As the afternoon wore on I asked the man where he was headed. "South," he said. I explained to him that if he headed south he was walking into the desert and he would surely die. He said, "Well, you know, I have faith and the Lord will take care of me." I replied to him, "Maybe my voice of reason is not a coincidence and the Lord put me here to stop your going out into the desert." He thought about these words and finally agreed that, in principle, it was possible.
As our relationship built over the afternoon, the man began to trust me. So when I suggested that I drive him up to the Gospel Mission in Klamath Falls he reluctantly agreed that perhaps he did need help. As we approached the Mission, however, the man resisted the idea again, even though I assured him that I would go with him and help him. Instead, he asked to be dropped off at a local park and said, "I just want to make my own way." I prayed with him and strongly encouraged him to accept the offer of help that was before him (which he politely refused). He left with a few dollars and some food.

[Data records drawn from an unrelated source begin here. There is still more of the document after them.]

-- ==== Sys2Proof/Machine/Rings.lean ====
section
/-! DEFINITION. Doorbells, acceptance of commands, stopped rings and the event rings (06_rings_commands.md). -/

namespace Sys2Proof.Machine

/-! ### Doorbells (R212-R216) -/

/-- R212: the value a write of a size at an offset within a slot carries; none for a write that R212 does not allow. -/
def doorbellValue (i : DoorbellIn) : Option U64 :=
  if i.size == 8 && i.offset == 0 then some i.value
  else if i.size == 4 && i.offset == 0 then some (BitVec.ofNat 64 (i.value.toNat % 2 ^ 32))
  else none

/-- How far an INDEX is ahead of an absolute count, modulo the entry count (R204). -/
def Queue.ahead (q : Queue) (count index : Nat) : Nat := (index + q.entries - count % q.entries) % q.entries

/-- The index a doorbell moves: the producer's of a host-produced ring, else the consumer's (Table 6.3). -/
def Queue.dbTarget (q : Queue) (index : Nat) : Nat :=
  if q.hostProduced then q.prod + q.ahead q.prod index else q.cons + q.ahead q.cons index

/-- Check 6 of Table 6.4. -/
def Queue.dbFits (q : Queue) (index : Nat) : Bool :=
  if q.hostProduced then decide (q.dbTarget index - q.cons ≤ q.entries - 1) else decide (q.dbTarget index ≤ q.prod)

/-- Table 6.4: the code of the first failing check, 0 when every one passes. -/
def doorbellCheck (q : Option Queue) (slot quota : Nat) (v : U64) (sized : Bool) : Nat :=
  match q with
  | none => 1
  | some q =>
    if quota ≤ slot then 1
    else if dbCheck v != q.id then 2
    else if dbReserved v then 3
    else if q.entries ≤ dbIndex v then 4
    else if q.stopped then 5
    else if !q.dbFits (dbIndex v) then 6
    else if !sized then 7
    else 0

/-- R214-R216: an accepted doorbell received in tick `tick` at device time `time`. -/
def Queue.ring (q : Queue) (v : U64) (tick : Nat) (time : Int) : Queue :=
  let t := q.dbTarget (dbIndex v)
  let q := if dbWake v && q.vector.isSome then { q with wakes := if q.hostProduced then q.wakes ++ [t] else [t] } else q
  if q.hostProduced then
    { q with prod := t, bells := if q.qtype == .ingest && t != q.prod then q.bells ++ [{ upTo := t, tick := tick, time := time }] else q.bells }
  else { q with cons := t }

/-- R213: counts a discarded doorbell on its slot. Of several with different codes since the last event, the first one's is reported (log
entry 166). -/
def FnState.reject (x : FnState) (slot code : Nat) : FnState :=
  if x.rejects.any (fun r => r.slot == slot) then
    { x with rejects := updWhere (fun r => r.slot == slot) (fun r => { r with count := r.count + 1 }) x.rejects }
  else { x with rejects := x.rejects ++ [{ slot := slot, code := code, count := 1 }] }

/-- DOORBELL (R212). -/
def execDoorbell (i : DoorbellIn) (s : State) : Out :=
  .next (
    if i.poisoned || !s.barOpen i.fn then s.logWrite i.fn i.poisoned
    else if !(s.fnSt i.fn).sealed || !s.isReady then s.modFn i.fn (fun x => { x with dbDiscarded := true })
    else
      let v := (doorbellValue i).getD i.value
      let slot := i.slot.toNat
      let code := doorbellCheck (s.queue? i.fn slot) slot (s.quotaOf i.fn) v (doorbellValue i).isSome
      if code = 0 then s.modQueue i.fn slot (fun q => q.ring v s.clk.tick (s.clk.devTimeAt (s.clk.timed i.afterEdgeNs)))
      else s.modFn i.fn (fun x => x.reject slot code))

/-- R213: at a commit, one DOORBELL_REJECTED per slot that discarded doorbells. -/
def State.reportRejects (s : State) : State :=
  allFns.foldl (fun s f =>
    let rs := (s.fnSt f).rejects
    let s := s.modFn f (fun x => { x with rejects := [] })
    rs.foldl (fun s r => s.raiseSlot f 0x0003 r.slot (le 1 r.code ++ le 3 0 ++ le 4 r.count)) s) s

/-! ### Fetching commands (R186, R231) -/

/-- Why a read fails (Table 5.12): a poisoned completion, or none in time. -/
inductive ReadFailure where
  | poisoned | timeout
  deriving DecidableEq, Repr

/-- R174, R186: a read of a function failed: FETCH_ERROR sets, and the error is logged. -/
def State.readFailed (s : State) (f : Fn) (why : ReadFailure) : State :=
  (s.modFn f (fun x => { x with fetchError := true })).logError f (match why with
    | .poisoned => aerPoisoned
    | .timeout => aerTimeout)

/-- R186, R231: a descriptor fetch that failed stops the ring; the event's code is 1 for poisoned, 2 for a timeout. -/
def State.stopRing (s : State) (f : Fn) (slot : Nat) (why : ReadFailure) : State :=
  let s := (s.modQueue f slot (fun q => { q with stopped := true })).readFailed f why
  s.atNext (fun s => s.raiseSlot f 0x0006 slot (le 1 (match why with
    | .poisoned => 1
    | .timeout => 2)))

/-- A ring of a sealed function whose descriptors the module fetches (R176, R177, R190, R231). -/
def State.fetches (s : State) (f : Fn) (q : Queue) : Bool :=
  s.isReady && (s.fnSt f).sealed && s.mayIssue f && !q.stopped && q.hostProduced && q.fetchPos < q.prod

/-- A command descriptor returns from host memory. -/
def Queue.fetchCommand (q : Queue) (f : Fn) (bs : List Byte) : Queue :=
  let h := parseHead f q.slot bs
  { q with fetchPos := q.fetchPos + 1,
           fetched := q.fetched ++ [{ pos := q.fetchPos, head := h, opcode := BitVec.ofNat 8 (rd bs 0 1),
                                      body := parseCommand (fit 64 bs) [] }] }

/-! ### Acceptance (R69, R221, R222, R224, R229) -/

/-- R229: the source data a command names joins it; the answer gives the sources left. -/
def withSource (b : CmdBody) (sources : List (List Byte)) : CmdBody × List (List Byte) :=
  match b with
  | .cmd (.tableWrite p) r => (.cmd (.tableWrite { p with data := sources.headD [] }) r, sources.tail)
  | .cmd (.fwDownloadChunk p) r => (.cmd (.fwDownloadChunk { p with data := sources.headD [] }) r, sources.tail)
  | b => (b, sources)

/-- R224: every earlier command of the ring is complete and its completion written. -/
def State.fenceOpen (s : State) (q : Queue) (pos : Nat) : Bool :=
  q.cons == pos && !s.host.completions.any (fun c => c.fn == q.fn && c.body.sqSlot.toNat == q.slot)

/-- Completions formed for a completion ring and not yet written. -/
def State.unwritten (s : State) (ring : Nat) : Nat := (s.host.completions.filter (fun c => c.ring == ring)).length

/-- The completion ring paired with a command ring, when it has a slot left to reserve (R222). -/
def State.canReserve (s : State) (f : Fn) (q : Queue) : Option Queue :=
  (q.paired.bind (s.queue? f)).filter (fun c => decide (c.reserved + s.unwritten c.id < c.room))

/-- R187, R229: the module may read what a command names: its source is read between acceptance and effect. -/
def State.sourceReadable (s : State) (f : Fn) : CmdBody → Bool
  | .cmd (.tableWrite _) _ => s.mayIssue f
  | .cmd (.fwDownloadChunk _) _ => s.mayIssue f
  | _ => true

/-- Accepts the commands of one ring in ring order, at most `n` of them. -/
def State.acceptRing : Nat → Fn → Nat → Nat → List (List Byte) → State → State
  | 0, _, _, _, _, s => s
  | n + 1, f, slot, due, sources, s =>
    match s.queue? f slot with
    | none => s
    | some q =>
      match q.fetched with
      | [] => s
      | c :: rest =>
        match s.canReserve f q with
        | none => s
        | some done =>
          if 64 ≤ (s.fnSt f).acceptedNow || !s.sourceReadable f c.body || (headFence c.head && !s.fenceOpen q c.pos) then s
          else
            let r := withSource c.body sources
            let s := s.modQueue f slot (fun q => { q with fetched := rest })
            let s := s.modQueueId done.id (fun q => { q with reserved := q.reserved + 1 })
            let s := s.modFn f (fun x => { x with acceptedNow := x.acceptedNow + 1 })
            let s := s.withHost { s.host with accepted := s.host.accepted ++
              [{ at_ := { queue := q.id, pos := c.pos, done := done.id }, due := due, head := c.head, opcode := c.opcode, body := r.1 }] }
            State.acceptRing n f slot due r.2 s

/-- COMMAND_ACCEPT (R221, R69). -/
def execCommandAccept (i : AcceptIn) (s : State) : Out :=
  .next (
    match s.queue? i.fn i.slot.toNat with
    | some q =>
      if s.isReady && (s.fnSt i.fn).sealed && !(s.fnSt i.fn).resetBusy && !q.stopped && q.qtype == .command then
        s.acceptRing q.fetched.length i.fn i.slot.toNat (s.rwcDue i.toEdgeNs) i.sources
      else s
    | none => s)

/-! ### Event rings (R209, R242, R243) -/

/-- An event as an entry of the ring at a position. -/
def State.eventAt (s : State) (q : Queue) (pos : Nat) (e : Event) : Posted :=
  .event q.fn (pos % q.entries) (s.entryAddr q pos) (q.phaseAt pos) e

/-- R185, R187, R209: how many entries the module may write to a ring now. -/
def State.writable (s : State) (q : Queue) : Nat :=
  if s.mayIssue q.fn && (s.fnSt q.fn).sealed && s.ringReached q then q.room else 0

/-- R184, R185: a write to a ring that its windows do not take faults. -/
def State.ringFault (s : State) (q : Queue) : State :=
  if s.mayIssue q.fn && (s.fnSt q.fn).sealed && !s.ringReached q then
    s.addressFault q.fn q.slot (q.base + 64 * (q.prod % q.entries)) true
  else s

/-- R243: the EVENTS_LOST event, written before the events still held. -/
def FnState.lostEvent (x : FnState) (s : State) : Event :=
  { code := 0x0001, severity := 1, slot := 0xFFFF, stream := 0xFFFF, tick := s.clk.tick, devTime := s.clk.devTime,
    tstate := s.clk.stateByte, node := 0xFF, seq := (x.eventSeq + 1) % 2 ^ 32, detail := detail28 (le 4 x.eventDropped) }

/-- EVENTS_LOST (R243): at the first commit at which the ring has room after events were dropped. -/
def State.writeLost (s : State) (f : Fn) : State :=
  let x := s.fnSt f
  match s.queue? f 2 with
  | some q =>
    if x.eventDropped = 0 || s.writable q = 0 then s
    else
      let e := x.lostEvent s
      let s := s.modFn f (fun x => { x with eventDropped := 0, eventSeq := e.seq })
      let s := s.modQueue f 2 (fun q => { q with prod := q.prod + 1 })
      s.withHost { s.host with issue := s.host.issue ++ [s.eventAt q q.prod e] }
  | none => s

/-- Writes the held events of a function as far as the ring has room; of those left it holds the 64 oldest and drops the
rest (R242). -/
def State.writeEvents (s : State) (f : Fn) : State :=
  let s := s.writeLost f
  let held := (s.fnSt f).eventHeld
  match s.queue? f 2 with
  | some q =>
    let n := min held.length (s.writable q)
    let s := s.modFn f (fun x => { x with
      eventHeld := (held.drop n).take 64, eventDropped := x.eventDropped + ((held.drop n).drop 64).length })
    let s := s.modQueue f 2 (fun q => { q with prod := q.prod + n })
    s.withHost { s.host with issue := s.host.issue ++
      (held.take n).zipIdx.map (fun (e, i) => s.eventAt q (q.prod + i) e) }
  | none => s.modFn f (fun x => { x with
      eventHeld := held.take 64, eventDropped := x.eventDropped + (held.drop 64).length })

/-- The audit counters of the latest commit change places with those of the coming one. -/
def Queue.swapAudit (q : Queue) : Queue := { q with audit := q.auditNext, auditNext := q.audit }

/-- A part of the coming commit's issue step as a step of its own: its writes stand first in that issue step. -/
def State.issueAhead (s : State) (f : State → State) : State :=
  let before := s.host.issue
  let r := (s.withHost { s.host with issue := s.host.ahead, queues := s.host.queues.map Queue.swapAudit }).atNext f
  r.withHost { r.host with ahead := r.host.issue, issue := before, queues := r.host.queues.map Queue.swapAudit }

/-- EVENTS_LOST as a step of its own (R243), of the coming commit. -/
def execEventsLost (i : FnIn) (s : State) : Out := .next (if s.isReady then s.issueAhead (fun s => s.writeLost i.fn) else s)

end Sys2Proof.Machine
end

Now I am not convinced that there is no such thing as a coincidence, but last Thursday was a day that showed me the Lord can move in truly mysterious ways. Did I do the right thing, the godly thing, the Christian thing? I don't know. I do know that I did not spend the time I had alloted on my sermon preparation and the service Sunday ran a bit too long as a result. I do know that I do not regret entering into relationship (however brief) with the man. I do know that perhaps, just perhaps, God placed me here last Thursday for such a time as that.